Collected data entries
=== Section Start ===
-- ==== Sys2Proof/Laws/State.lean ====
section
/-! SUPPORT. What the named updates of a state leave: one lemma for each field and each reader that an update does not touch. -/

namespace Sys2Proof.Machine

variable (s : State)

@[simp] theorem State.pending_setWord (r : RegId) (w : Word) : (s.setWord r w).pending = s.pending := rfl
@[simp] theorem State.fuses_setWord (r : RegId) (w : Word) : (s.setWord r w).fuses = s.fuses := rfl
@[simp] theorem State.mem_setWord (r : RegId) (w : Word) : (s.setWord r w).mem = s.mem := rfl
@[simp] theorem State.undef_setWord (r : RegId) (w : Word) : (s.setWord r w).undef = s.undef := rfl
@[simp] theorem State.flash_setWord (r : RegId) (w : Word) : (s.setWord r w).flash = s.flash := rfl
@[simp] theorem State.pend_setWord (r : RegId) (w : Word) : (s.setWord r w).pend = s.pend := rfl
@[simp] theorem State.armed_setWord (r : RegId) (w : Word) : (s.setWord r w).armed = s.armed := rfl
@[simp] theorem State.cores_setWord (r : RegId) (w : Word) : (s.setWord r w).cores = s.cores := rfl
@[simp] theorem State.items_setWord (r : RegId) (w : Word) : (s.setWord r w).items = s.items := rfl
@[simp] theorem State.posts_setWord (r : RegId) (w : Word) : (s.setWord r w).posts = s.posts := rfl
@[simp] theorem State.rlists_setWord (r : RegId) (w : Word) : (s.setWord r w).rlists = s.rlists := rfl
@[simp] theorem State.ctrNext_setWord (r : RegId) (w : Word) : (s.setWord r w).ctrNext = s.ctrNext := rfl
@[simp] theorem State.chans_setWord (r : RegId) (w : Word) : (s.setWord r w).chans = s.chans := rfl
@[simp] theorem State.dies_setWord (r : RegId) (w : Word) : (s.setWord r w).dies = s.dies := rfl
@[simp] theorem State.links_setWord (r : RegId) (w : Word) : (s.setWord r w).links = s.links := rfl
@[simp] theorem State.ports_setWord (r : RegId) (w : Word) : (s.setWord r w).ports = s.ports := rfl
@[simp] theorem State.regions_setWord (r : RegId) (w : Word) : (s.setWord r w).regions = s.regions := rfl
@[simp] theorem State.job_setWord (r : RegId) (w : Word) : (s.setWord r w).job = s.job := rfl
@[simp] theorem State.team_setWord (r : RegId) (w : Word) : (s.setWord r w).team = s.team := rfl
@[simp] theorem State.frame_setWord (r : RegId) (w : Word) : (s.setWord r w).frame = s.frame := rfl
@[simp] theorem State.lamp_setWord (r : RegId) (w : Word) : (s.setWord r w).lamp = s.lamp := rfl
@[simp] theorem State.fw_setWord (r : RegId) (w : Word) : (s.setWord r w).fw = s.fw := rfl
@[simp] theorem State.ringHold_setWord (r : RegId) (w : Word) : (s.setWord r w).ringHold = s.ringHold := rfl
@[simp] theorem State.wire_setWord (r : RegId) (w : Word) : (s.setWord r w).wire = s.wire := rfl
@[simp] theorem State.fresh_setWord (r : RegId) (w : Word) : (s.setWord r w).fresh = s.fresh := rfl
@[simp] theorem State.core_setWord (r : RegId) (w : Word) (d0 q0 : Nat) : (s.setWord r w).core d0 q0 = s.core d0 q0 := rfl
@[simp] theorem State.item_setWord (r : RegId) (w : Word) (k0 : Nat) : (s.setWord r w).item k0 = s.item k0 := rfl
@[simp] theorem State.chan_setWord (r : RegId) (w : Word) (d0 n0 : Nat) : (s.setWord r w).chan d0 n0 = s.chan d0 n0 := rfl
@[simp] theorem State.die_setWord (r : RegId) (w : Word) (d0 : Nat) : (s.setWord r w).die d0 = s.die d0 := rfl
@[simp] theorem State.link_setWord (r : RegId) (w : Word) (d0 l0 : Nat) : (s.setWord r w).link d0 l0 = s.link d0 l0 := rfl
@[simp] theorem State.port_setWord (r : RegId) (w : Word) (d0 l0 : Nat) : (s.setWord r w).port d0 l0 = s.port d0 l0 := rfl
@[simp] theorem State.region_setWord (r : RegId) (w : Word) (r0 : Nat) : (s.setWord r w).region r0 = s.region r0 := rfl
@[simp] theorem State.sreg_setWord (r : RegId) (w : Word) (d0 q0 : Nat) (x0 : BitVec 5) : (s.setWord r w).sreg d0 q0 x0 = s.sreg d0 q0 x0 := rfl
@[simp] theorem State.preg_setWord (r : RegId) (w : Word) (d0 q0 : Nat) (x0 : BitVec 3) : (s.setWord r w).preg d0 q0 x0 = s.preg d0 q0 x0 := rfl
@[simp] theorem State.treg_setWord (r : RegId) (w : Word) (d0 q0 x0 : Nat) : (s.setWord r w).treg d0 q0 x0 = s.treg d0 q0 x0 := rfl

@[simp] theorem State.pending_wr (f : FRef) (v : Nat) : (s.wr f v).pending = s.pending := rfl
@[simp] theorem State.fuses_wr (f : FRef) (v : Nat) : (s.wr f v).fuses = s.fuses := rfl
@[simp] theorem State.mem_wr (f : FRef) (v : Nat) : (s.wr f v).mem = s.mem := rfl
@[simp] theorem State.undef_wr (f : FRef) (v : Nat) : (s.wr f v).undef = s.undef := rfl
@[simp] theorem State.flash_wr (f : FRef) (v : Nat) : (s.wr f v).flash = s.flash := rfl
@[simp] theorem State.pend_wr (f : FRef) (v : Nat) : (s.wr f v).pend = s.pend := rfl
@[simp] theorem State.armed_wr (f : FRef) (v : Nat) : (s.wr f v).armed = s.armed := rfl
@[simp] theorem State.cores_wr (f : FRef) (v : Nat) : (s.wr f v).cores = s.cores := rfl
@[simp] theorem State.items_wr (f : FRef) (v : Nat) : (s.wr f v).items = s.items := rfl
@[simp] theorem State.posts_wr (f : FRef) (v : Nat) : (s.wr f v).posts = s.posts := rfl
@[simp] theorem State.rlists_wr (f : FRef) (v : Nat) : (s.wr f v).rlists = s.rlists := rfl
@[simp] theorem State.ctrNext_wr (f : FRef) (v : Nat) : (s.wr f v).ctrNext = s.ctrNext := rfl
@[simp] theorem State.chans_wr (f : FRef) (v : Nat) : (s.wr f v).chans = s.chans := rfl
@[simp] theorem State.dies_wr (f : FRef) (v : Nat) : (s.wr f v).dies = s.dies := rfl
@[simp] theorem State.links_wr (f : FRef) (v : Nat) : (s.wr f v).links = s.links := rfl
@[simp] theorem State.ports_wr (f : FRef) (v : Nat) : (s.wr f v).ports = s.ports := rfl
@[simp] theorem State.regions_wr (f : FRef) (v : Nat) : (s.wr f v).regions = s.regions := rfl
@[simp] theorem State.job_wr (f : FRef) (v : Nat) : (s.wr f v).job = s.job := rfl
@[simp] theorem State.team_wr (f : FRef) (v : Nat) : (s.wr f v).team = s.team := rfl
@[simp] theorem State.frame_wr (f : FRef) (v : Nat) : (s.wr f v).frame = s.frame := rfl
@[simp] theorem State.lamp_wr (f : FRef) (v : Nat) : (s.wr f v).lamp = s.lamp := rfl
@[simp] theorem State.fw_wr (f : FRef) (v : Nat) : (s.wr f v).fw = s.fw := rfl
@[simp] theorem State.ringHold_wr (f : FRef) (v : Nat) : (s.wr f v).ringHold = s.ringHold := rfl
@[simp] theorem State.wire_wr (f : FRef) (v : Nat) : (s.wr f v).wire = s.wire := rfl
@[simp] theorem State.fresh_wr (f : FRef) (v : Nat) : (s.wr f v).fresh = s.fresh := rfl
@[simp] theorem State.core_wr (f : FRef) (v : Nat) (d0 q0 : Nat) : (s.wr f v).core d0 q0 = s.core d0 q0 := rfl
@[simp] theorem State.item_wr (f : FRef) (v : Nat) (k0 : Nat) : (s.wr f v).item k0 = s.item k0 := rfl
@[simp] theorem State.chan_wr (f : FRef) (v : Nat) (d0 n0 : Nat) : (s.wr f v).chan d0 n0 = s.chan d0 n0 := rfl
@[simp] theorem State.die_wr (f : FRef) (v : Nat) (d0 : Nat) : (s.wr f v).die d0 = s.die d0 := rfl
@[simp] theorem State.link_wr (f : FRef) (v : Nat) (d0 l0 : Nat) : (s.wr f v).link d0 l0 = s.link d0 l0 := rfl
@[simp] theorem State.port_wr (f : FRef) (v : Nat) (d0 l0 : Nat) : (s.wr f v).port d0 l0 = s.port d0 l0 := rfl
@[simp] theorem State.region_wr (f : FRef) (v : Nat) (r0 : Nat) : (s.wr f v).region r0 = s.region r0 := rfl
@[simp] theorem State.sreg_wr (f : FRef) (v : Nat) (d0 q0 : Nat) (x0 : BitVec 5) : (s.wr f v).sreg d0 q0 x0 = s.sreg d0 q0 x0 := rfl
@[simp] theorem State.preg_wr (f : FRef) (v : Nat) (d0 q0 : Nat) (x0 : BitVec 3) : (s.wr f v).preg d0 q0 x0 = s.preg d0 q0 x0 := rfl
@[simp] theorem State.treg_wr (f : FRef) (v : Nat) (d0 q0 x0 : Nat) : (s.wr f v).treg d0 q0 x0 = s.treg d0 q0 x0 := rfl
=== Section End ===
=== The problem ===
Reproduce, word for word, every line starting at the line that contains "v).dies = s.dies := rfl" and ending with the final line of the entries.

=== Result of this exercise ===
@[simp] theorem State.dies_wr (f : FRef) (v : Nat) : (s.wr f v).dies = s.dies := rfl
@[simp] theorem State.links_wr (f : FRef) (v : Nat) : (s.wr f v).links = s.links := rfl
@[simp] theorem State.ports_wr (f : FRef) (v : Nat) : (s.wr f v).ports = s.ports := rfl
@[simp] theorem State.regions_wr (f : FRef) (v : Nat) : (s.wr f v).regions = s.regions := rfl
@[simp] theorem State.job_wr (f : FRef) (v : Nat) : (s.wr f v).job = s.job := rfl
@[simp] theorem State.team_wr (f : FRef) (v : Nat) : (s.wr f v).team = s.team := rfl
@[simp] theorem State.frame_wr (f : FRef) (v : Nat) : (s.wr f v).frame = s.frame := rfl
@[simp] theorem State.lamp_wr (f : FRef) (v : Nat) : (s.wr f v).lamp = s.lamp := rfl
@[simp] theorem State.fw_wr (f : FRef) (v : Nat) : (s.wr f v).fw = s.fw := rfl
@[simp] theorem State.ringHold_wr (f : FRef) (v : Nat) : (s.wr f v).ringHold = s.ringHold := rfl
@[simp] theorem State.wire_wr (f : FRef) (v : Nat) : (s.wr f v).wire = s.wire := rfl
@[simp] theorem State.fresh_wr (f : FRef) (v : Nat) : (s.wr f v).fresh = s.fresh := rfl
@[simp] theorem State.core_wr (f : FRef) (v : Nat) (d0 q0 : Nat) : (s.wr f v).core d0 q0 = s.core d0 q0 := rfl
@[simp] theorem State.item_wr (f : FRef) (v : Nat) (k0 : Nat) : (s.wr f v).item k0 = s.item k0 := rfl
@[simp] theorem State.chan_wr (f : FRef) (v : Nat) (d0 n0 : Nat) : (s.wr f v).chan d0 n0 = s.chan d0 n0 := rfl
@[simp] theorem State.die_wr (f : FRef) (v : Nat) (d0 : Nat) : (s.wr f v).die d0 = s.die d0 := rfl
@[simp] theorem State.link_wr (f : FRef) (v : Nat) (d0 l0 : Nat) : (s.wr f v).link d0 l0 = s.link d0 l0 := rfl
@[simp] theorem State.port_wr (f : FRef) (v : Nat) (d0 l0 : Nat) : (s.wr f v).port d0 l0 = s.port d0 l0 := rfl
@[simp] theorem State.region_wr (f : FRef) (v : Nat) (r0 : Nat) : (s.wr f v).region r0 = s.region r0 := rfl
@[simp] theorem State.sreg_wr (f : FRef) (v : Nat) (d0 q0 : Nat) (x0 : BitVec 5) : (s.wr f v).sreg d0 q0 x0 = s.sreg d0 q0 x0 := rfl
@[simp] theorem State.preg_wr (f : FRef) (v : Nat) (d0 q0 : Nat) (x0 : BitVec 3) : (s.wr f v).preg d0 q0 x0 = s.preg d0 q0 x0 := rfl
@[simp] theorem State.treg_wr (f : FRef) (v : Nat) (d0 q0 x0 : Nat) : (s.wr f v).treg d0 q0 x0 = s.treg d0 q0 x0 := rfl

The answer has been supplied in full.